_RECORD SET:_
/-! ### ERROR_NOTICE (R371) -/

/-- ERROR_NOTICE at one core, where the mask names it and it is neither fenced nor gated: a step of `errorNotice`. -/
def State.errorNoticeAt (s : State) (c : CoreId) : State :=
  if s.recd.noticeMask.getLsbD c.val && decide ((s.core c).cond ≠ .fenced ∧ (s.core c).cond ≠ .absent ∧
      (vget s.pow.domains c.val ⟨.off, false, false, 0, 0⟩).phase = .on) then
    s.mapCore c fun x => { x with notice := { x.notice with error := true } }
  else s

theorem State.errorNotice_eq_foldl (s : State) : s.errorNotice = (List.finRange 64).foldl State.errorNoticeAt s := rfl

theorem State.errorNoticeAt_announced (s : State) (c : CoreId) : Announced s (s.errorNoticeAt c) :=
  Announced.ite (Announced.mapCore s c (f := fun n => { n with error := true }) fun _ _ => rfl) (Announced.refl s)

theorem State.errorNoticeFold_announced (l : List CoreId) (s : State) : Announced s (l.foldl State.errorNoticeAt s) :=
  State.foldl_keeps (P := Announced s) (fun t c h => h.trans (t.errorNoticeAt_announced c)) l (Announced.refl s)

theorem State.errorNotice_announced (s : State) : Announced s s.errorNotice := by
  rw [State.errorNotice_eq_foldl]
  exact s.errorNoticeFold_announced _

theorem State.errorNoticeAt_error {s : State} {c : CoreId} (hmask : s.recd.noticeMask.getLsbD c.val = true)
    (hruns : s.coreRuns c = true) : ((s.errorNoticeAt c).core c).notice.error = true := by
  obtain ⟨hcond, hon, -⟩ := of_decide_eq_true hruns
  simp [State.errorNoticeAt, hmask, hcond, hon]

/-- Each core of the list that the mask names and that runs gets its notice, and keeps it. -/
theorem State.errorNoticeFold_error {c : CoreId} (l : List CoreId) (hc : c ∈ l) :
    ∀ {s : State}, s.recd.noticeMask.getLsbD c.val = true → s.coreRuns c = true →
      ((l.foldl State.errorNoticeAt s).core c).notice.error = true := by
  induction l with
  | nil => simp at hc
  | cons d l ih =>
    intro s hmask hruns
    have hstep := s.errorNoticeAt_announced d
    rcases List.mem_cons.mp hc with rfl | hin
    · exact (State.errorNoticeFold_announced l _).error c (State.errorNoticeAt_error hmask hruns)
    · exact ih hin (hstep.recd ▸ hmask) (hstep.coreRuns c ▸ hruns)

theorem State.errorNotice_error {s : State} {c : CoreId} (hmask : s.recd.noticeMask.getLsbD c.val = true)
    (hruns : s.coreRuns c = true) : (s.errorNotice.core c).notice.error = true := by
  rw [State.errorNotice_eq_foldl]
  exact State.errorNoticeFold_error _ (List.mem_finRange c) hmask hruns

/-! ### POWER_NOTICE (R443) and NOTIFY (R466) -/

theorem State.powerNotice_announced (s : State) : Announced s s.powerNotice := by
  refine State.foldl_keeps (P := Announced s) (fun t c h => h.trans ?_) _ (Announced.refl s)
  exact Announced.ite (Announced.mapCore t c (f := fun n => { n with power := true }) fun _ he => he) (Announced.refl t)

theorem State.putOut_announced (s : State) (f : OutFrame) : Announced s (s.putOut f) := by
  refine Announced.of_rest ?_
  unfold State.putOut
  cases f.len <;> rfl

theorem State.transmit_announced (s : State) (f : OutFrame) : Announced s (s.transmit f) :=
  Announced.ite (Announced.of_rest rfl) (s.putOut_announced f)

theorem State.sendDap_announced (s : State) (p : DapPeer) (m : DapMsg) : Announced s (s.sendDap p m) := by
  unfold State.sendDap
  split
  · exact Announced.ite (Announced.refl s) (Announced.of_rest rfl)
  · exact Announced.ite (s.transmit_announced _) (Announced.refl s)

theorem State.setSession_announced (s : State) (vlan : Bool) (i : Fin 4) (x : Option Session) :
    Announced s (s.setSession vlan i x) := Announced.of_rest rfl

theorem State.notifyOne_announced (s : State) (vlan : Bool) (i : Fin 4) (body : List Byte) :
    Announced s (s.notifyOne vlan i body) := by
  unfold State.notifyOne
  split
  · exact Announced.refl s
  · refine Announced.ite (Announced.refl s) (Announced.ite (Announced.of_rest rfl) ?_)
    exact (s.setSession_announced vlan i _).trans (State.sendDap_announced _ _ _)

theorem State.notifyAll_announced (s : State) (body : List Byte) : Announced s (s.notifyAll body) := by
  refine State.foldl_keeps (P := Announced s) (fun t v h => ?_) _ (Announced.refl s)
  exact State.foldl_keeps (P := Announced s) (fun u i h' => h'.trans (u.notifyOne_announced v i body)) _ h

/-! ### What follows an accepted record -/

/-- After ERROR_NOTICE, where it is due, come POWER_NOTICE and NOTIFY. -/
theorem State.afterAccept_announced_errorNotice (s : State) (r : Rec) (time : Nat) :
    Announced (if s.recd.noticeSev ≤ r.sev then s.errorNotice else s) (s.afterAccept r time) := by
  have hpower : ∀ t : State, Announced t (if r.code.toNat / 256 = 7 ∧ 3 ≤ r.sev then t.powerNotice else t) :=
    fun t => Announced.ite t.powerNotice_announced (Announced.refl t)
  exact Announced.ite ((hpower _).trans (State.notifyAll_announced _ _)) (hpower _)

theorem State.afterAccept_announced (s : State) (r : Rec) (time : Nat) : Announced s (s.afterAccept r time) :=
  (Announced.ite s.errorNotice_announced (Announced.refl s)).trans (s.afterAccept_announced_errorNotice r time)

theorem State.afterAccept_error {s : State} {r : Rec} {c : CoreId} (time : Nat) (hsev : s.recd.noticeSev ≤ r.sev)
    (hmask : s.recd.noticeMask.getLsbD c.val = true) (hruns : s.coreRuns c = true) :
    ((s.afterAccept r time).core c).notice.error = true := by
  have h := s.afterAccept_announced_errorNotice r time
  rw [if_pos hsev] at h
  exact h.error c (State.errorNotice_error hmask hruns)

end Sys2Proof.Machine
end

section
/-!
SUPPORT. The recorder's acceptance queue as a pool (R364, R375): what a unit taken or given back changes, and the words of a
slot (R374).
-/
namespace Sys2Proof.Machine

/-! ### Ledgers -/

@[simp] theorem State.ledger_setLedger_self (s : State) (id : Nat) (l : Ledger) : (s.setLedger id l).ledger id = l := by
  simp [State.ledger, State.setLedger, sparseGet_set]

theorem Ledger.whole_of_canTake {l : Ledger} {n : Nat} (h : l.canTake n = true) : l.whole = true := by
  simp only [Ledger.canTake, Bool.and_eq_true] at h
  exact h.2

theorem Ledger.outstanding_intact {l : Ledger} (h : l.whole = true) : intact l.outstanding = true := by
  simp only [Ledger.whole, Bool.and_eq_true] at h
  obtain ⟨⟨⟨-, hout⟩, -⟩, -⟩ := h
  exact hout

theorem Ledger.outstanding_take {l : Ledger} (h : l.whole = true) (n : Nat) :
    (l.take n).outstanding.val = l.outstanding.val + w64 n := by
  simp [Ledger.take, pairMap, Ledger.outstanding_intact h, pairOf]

--

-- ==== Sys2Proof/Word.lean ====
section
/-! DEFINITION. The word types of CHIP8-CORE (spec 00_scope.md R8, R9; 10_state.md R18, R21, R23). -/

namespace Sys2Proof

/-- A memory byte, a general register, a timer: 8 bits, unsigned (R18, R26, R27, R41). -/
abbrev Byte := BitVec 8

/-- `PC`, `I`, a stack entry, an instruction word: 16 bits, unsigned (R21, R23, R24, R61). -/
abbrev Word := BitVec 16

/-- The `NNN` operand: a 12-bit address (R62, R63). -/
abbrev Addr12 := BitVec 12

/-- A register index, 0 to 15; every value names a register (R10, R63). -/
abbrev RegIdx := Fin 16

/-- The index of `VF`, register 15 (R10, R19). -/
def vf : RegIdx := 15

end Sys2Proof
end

--

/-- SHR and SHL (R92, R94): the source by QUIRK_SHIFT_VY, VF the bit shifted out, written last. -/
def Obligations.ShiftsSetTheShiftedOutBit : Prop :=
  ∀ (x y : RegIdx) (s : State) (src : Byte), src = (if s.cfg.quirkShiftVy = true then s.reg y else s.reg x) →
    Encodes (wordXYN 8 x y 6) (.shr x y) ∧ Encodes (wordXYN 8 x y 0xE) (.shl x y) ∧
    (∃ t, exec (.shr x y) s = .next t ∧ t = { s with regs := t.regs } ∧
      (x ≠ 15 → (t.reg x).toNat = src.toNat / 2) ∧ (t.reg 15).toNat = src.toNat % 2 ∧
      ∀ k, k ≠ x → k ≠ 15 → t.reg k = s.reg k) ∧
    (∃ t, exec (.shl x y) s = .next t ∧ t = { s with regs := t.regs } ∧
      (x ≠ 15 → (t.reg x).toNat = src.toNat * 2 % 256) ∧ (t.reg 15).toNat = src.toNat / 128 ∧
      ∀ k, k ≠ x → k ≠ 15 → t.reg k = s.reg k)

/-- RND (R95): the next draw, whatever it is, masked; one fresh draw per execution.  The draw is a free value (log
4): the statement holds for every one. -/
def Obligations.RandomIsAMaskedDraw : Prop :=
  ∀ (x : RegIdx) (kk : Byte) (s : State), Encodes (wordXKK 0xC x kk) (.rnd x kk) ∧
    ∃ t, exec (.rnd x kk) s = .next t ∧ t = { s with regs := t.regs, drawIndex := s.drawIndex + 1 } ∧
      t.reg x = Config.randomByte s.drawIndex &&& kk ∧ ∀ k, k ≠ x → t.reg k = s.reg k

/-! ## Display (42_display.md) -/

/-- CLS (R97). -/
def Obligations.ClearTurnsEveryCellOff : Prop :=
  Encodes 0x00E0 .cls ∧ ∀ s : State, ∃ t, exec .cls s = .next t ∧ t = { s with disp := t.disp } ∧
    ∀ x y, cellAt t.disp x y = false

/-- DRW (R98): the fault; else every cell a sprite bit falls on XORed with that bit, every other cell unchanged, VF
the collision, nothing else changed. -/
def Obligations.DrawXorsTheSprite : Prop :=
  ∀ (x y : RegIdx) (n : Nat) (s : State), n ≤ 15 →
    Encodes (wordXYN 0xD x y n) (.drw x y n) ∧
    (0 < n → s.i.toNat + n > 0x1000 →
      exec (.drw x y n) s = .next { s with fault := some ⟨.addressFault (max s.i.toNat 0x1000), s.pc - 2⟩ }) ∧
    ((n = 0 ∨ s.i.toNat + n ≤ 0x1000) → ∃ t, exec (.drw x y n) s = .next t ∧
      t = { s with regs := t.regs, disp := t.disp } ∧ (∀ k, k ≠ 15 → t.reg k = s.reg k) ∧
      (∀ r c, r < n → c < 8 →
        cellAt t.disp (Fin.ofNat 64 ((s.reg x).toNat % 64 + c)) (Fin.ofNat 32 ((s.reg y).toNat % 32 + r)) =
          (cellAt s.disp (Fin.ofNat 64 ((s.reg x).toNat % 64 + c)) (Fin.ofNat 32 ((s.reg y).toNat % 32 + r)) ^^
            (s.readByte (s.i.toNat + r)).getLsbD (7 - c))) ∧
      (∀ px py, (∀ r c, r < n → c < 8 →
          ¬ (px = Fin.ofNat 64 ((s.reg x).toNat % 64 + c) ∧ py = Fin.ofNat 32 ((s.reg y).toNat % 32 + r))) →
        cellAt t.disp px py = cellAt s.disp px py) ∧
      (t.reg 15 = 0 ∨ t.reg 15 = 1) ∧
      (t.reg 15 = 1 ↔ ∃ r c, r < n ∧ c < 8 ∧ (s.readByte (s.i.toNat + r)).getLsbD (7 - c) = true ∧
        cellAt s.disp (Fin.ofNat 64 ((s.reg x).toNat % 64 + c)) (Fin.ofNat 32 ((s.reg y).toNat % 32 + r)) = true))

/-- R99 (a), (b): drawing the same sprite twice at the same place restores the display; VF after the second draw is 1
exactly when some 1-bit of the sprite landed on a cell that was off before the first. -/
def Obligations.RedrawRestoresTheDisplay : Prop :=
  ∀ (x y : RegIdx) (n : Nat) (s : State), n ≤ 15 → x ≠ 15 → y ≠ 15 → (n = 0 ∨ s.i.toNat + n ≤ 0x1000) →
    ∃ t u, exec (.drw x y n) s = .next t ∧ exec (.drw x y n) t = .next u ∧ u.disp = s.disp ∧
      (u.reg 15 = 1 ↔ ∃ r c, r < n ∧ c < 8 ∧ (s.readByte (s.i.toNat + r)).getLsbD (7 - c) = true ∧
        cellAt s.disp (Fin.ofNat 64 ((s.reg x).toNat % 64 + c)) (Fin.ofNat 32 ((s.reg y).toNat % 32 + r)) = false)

_TASK TO CARRY OUT:_ Given the records above, restate word for word only the lines starting at the one with "((n = 0 ∨ s.i.toNat" and ending at the one with "r)) = true))".

_ANSWER TO THIS EXERCISE:_
    ((n = 0 ∨ s.i.toNat + n ≤ 0x1000) → ∃ t, exec (.drw x y n) s = .next t ∧
      t = { s with regs := t.regs, disp := t.disp } ∧ (∀ k, k ≠ 15 → t.reg k = s.reg k) ∧
      (∀ r c, r < n → c < 8 →
        cellAt t.disp (Fin.ofNat 64 ((s.reg x).toNat % 64 + c)) (Fin.ofNat 32 ((s.reg y).toNat % 32 + r)) =
          (cellAt s.disp (Fin.ofNat 64 ((s.reg x).toNat % 64 + c)) (Fin.ofNat 32 ((s.reg y).toNat % 32 + r)) ^^
            (s.readByte (s.i.toNat + r)).getLsbD (7 - c))) ∧
      (∀ px py, (∀ r c, r < n → c < 8 →
          ¬ (px = Fin.ofNat 64 ((s.reg x).toNat % 64 + c) ∧ py = Fin.ofNat 32 ((s.reg y).toNat % 32 + r))) →
        cellAt t.disp px py = cellAt s.disp px py) ∧
      (t.reg 15 = 0 ∨ t.reg 15 = 1) ∧
      (t.reg 15 = 1 ↔ ∃ r c, r < n ∧ c < 8 ∧ (s.readByte (s.i.toNat + r)).getLsbD (7 - c) = true ∧
        cellAt s.disp (Fin.ofNat 64 ((s.reg x).toNat % 64 + c)) (Fin.ofNat 32 ((s.reg y).toNat % 32 + r)) = true))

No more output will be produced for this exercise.